TASK BRIEF :: Please retype the material beneath this task exactly, starting with its first line and finishing with the line containing "let mine := d.peer.mySecret".

··· DATA FOR THIS EXERCISE ···

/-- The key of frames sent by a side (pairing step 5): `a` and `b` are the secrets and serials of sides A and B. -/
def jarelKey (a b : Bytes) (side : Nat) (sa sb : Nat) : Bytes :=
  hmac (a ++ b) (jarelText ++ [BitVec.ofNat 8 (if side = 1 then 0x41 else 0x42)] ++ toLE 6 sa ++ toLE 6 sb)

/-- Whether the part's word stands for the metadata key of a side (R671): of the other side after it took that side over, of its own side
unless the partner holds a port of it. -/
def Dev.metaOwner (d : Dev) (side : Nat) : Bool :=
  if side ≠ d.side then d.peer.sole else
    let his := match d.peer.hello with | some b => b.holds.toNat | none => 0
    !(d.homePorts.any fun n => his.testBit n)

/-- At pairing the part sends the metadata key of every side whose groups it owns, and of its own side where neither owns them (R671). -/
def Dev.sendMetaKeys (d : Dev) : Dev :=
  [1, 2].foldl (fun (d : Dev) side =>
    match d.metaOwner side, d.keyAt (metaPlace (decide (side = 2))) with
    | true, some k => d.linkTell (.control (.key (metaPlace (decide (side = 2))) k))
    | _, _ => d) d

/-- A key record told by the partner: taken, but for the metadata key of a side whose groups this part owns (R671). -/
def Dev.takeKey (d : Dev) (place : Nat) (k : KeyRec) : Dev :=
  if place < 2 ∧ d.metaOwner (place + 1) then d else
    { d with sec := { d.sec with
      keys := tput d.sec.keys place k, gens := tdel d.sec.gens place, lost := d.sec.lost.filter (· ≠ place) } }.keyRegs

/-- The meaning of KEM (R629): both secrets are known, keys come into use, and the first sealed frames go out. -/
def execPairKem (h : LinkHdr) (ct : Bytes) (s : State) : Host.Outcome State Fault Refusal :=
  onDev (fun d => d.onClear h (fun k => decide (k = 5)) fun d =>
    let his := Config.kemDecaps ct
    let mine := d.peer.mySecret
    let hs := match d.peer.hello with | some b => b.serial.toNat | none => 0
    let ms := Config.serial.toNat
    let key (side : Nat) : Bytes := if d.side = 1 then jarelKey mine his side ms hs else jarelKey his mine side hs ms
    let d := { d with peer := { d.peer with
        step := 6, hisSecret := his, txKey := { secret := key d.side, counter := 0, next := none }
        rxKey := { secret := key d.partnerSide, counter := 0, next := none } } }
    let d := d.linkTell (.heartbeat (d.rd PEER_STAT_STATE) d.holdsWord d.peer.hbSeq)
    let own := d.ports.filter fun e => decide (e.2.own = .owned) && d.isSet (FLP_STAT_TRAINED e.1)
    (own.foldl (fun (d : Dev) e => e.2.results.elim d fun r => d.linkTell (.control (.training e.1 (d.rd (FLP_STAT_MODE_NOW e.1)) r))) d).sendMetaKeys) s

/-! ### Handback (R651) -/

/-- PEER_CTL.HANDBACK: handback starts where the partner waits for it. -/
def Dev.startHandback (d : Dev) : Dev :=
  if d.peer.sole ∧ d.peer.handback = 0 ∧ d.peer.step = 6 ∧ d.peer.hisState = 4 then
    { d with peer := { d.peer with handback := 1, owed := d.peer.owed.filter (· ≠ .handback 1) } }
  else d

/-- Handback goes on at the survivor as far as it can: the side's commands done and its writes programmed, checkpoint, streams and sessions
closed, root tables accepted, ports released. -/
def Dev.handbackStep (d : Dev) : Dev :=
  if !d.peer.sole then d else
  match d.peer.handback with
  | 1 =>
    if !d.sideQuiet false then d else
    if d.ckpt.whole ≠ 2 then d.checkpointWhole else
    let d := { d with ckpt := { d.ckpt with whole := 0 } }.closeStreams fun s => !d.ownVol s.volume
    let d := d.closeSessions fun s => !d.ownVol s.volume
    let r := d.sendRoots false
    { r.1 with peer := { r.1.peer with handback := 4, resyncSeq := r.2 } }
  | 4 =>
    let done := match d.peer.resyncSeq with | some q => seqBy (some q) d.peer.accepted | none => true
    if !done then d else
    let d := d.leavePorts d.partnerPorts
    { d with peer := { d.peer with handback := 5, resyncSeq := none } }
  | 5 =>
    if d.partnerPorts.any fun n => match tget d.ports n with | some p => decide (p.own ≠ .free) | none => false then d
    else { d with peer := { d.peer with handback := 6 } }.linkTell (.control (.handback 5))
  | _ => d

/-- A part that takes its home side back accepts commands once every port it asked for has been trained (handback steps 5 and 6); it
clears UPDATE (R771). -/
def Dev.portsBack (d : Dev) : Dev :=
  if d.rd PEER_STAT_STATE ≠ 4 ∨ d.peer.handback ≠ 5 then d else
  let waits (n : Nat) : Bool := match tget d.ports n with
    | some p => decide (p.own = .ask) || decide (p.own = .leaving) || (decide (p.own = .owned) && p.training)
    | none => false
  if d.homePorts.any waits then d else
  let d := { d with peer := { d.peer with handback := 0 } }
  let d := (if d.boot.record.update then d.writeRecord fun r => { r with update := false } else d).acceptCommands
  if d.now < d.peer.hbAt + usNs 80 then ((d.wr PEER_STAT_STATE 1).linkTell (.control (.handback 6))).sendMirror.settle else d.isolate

···

ANSWER TO THE PROBLEM ::
/-- The key of frames sent by a side (pairing step 5): `a` and `b` are the secrets and serials of sides A and B. -/
def jarelKey (a b : Bytes) (side : Nat) (sa sb : Nat) : Bytes :=
  hmac (a ++ b) (jarelText ++ [BitVec.ofNat 8 (if side = 1 then 0x41 else 0x42)] ++ toLE 6 sa ++ toLE 6 sb)

/-- Whether the part's word stands for the metadata key of a side (R671): of the other side after it took that side over, of its own side
unless the partner holds a port of it. -/
def Dev.metaOwner (d : Dev) (side : Nat) : Bool :=
  if side ≠ d.side then d.peer.sole else
    let his := match d.peer.hello with | some b => b.holds.toNat | none => 0
    !(d.homePorts.any fun n => his.testBit n)

/-- At pairing the part sends the metadata key of every side whose groups it owns, and of its own side where neither owns them (R671). -/
def Dev.sendMetaKeys (d : Dev) : Dev :=
  [1, 2].foldl (fun (d : Dev) side =>
    match d.metaOwner side, d.keyAt (metaPlace (decide (side = 2))) with
    | true, some k => d.linkTell (.control (.key (metaPlace (decide (side = 2))) k))
    | _, _ => d) d

/-- A key record told by the partner: taken, but for the metadata key of a side whose groups this part owns (R671). -/
def Dev.takeKey (d : Dev) (place : Nat) (k : KeyRec) : Dev :=
  if place < 2 ∧ d.metaOwner (place + 1) then d else
    { d with sec := { d.sec with
      keys := tput d.sec.keys place k, gens := tdel d.sec.gens place, lost := d.sec.lost.filter (· ≠ place) } }.keyRegs

/-- The meaning of KEM (R629): both secrets are known, keys come into use, and the first sealed frames go out. -/
def execPairKem (h : LinkHdr) (ct : Bytes) (s : State) : Host.Outcome State Fault Refusal :=
  onDev (fun d => d.onClear h (fun k => decide (k = 5)) fun d =>
    let his := Config.kemDecaps ct
    let mine := d.peer.mySecret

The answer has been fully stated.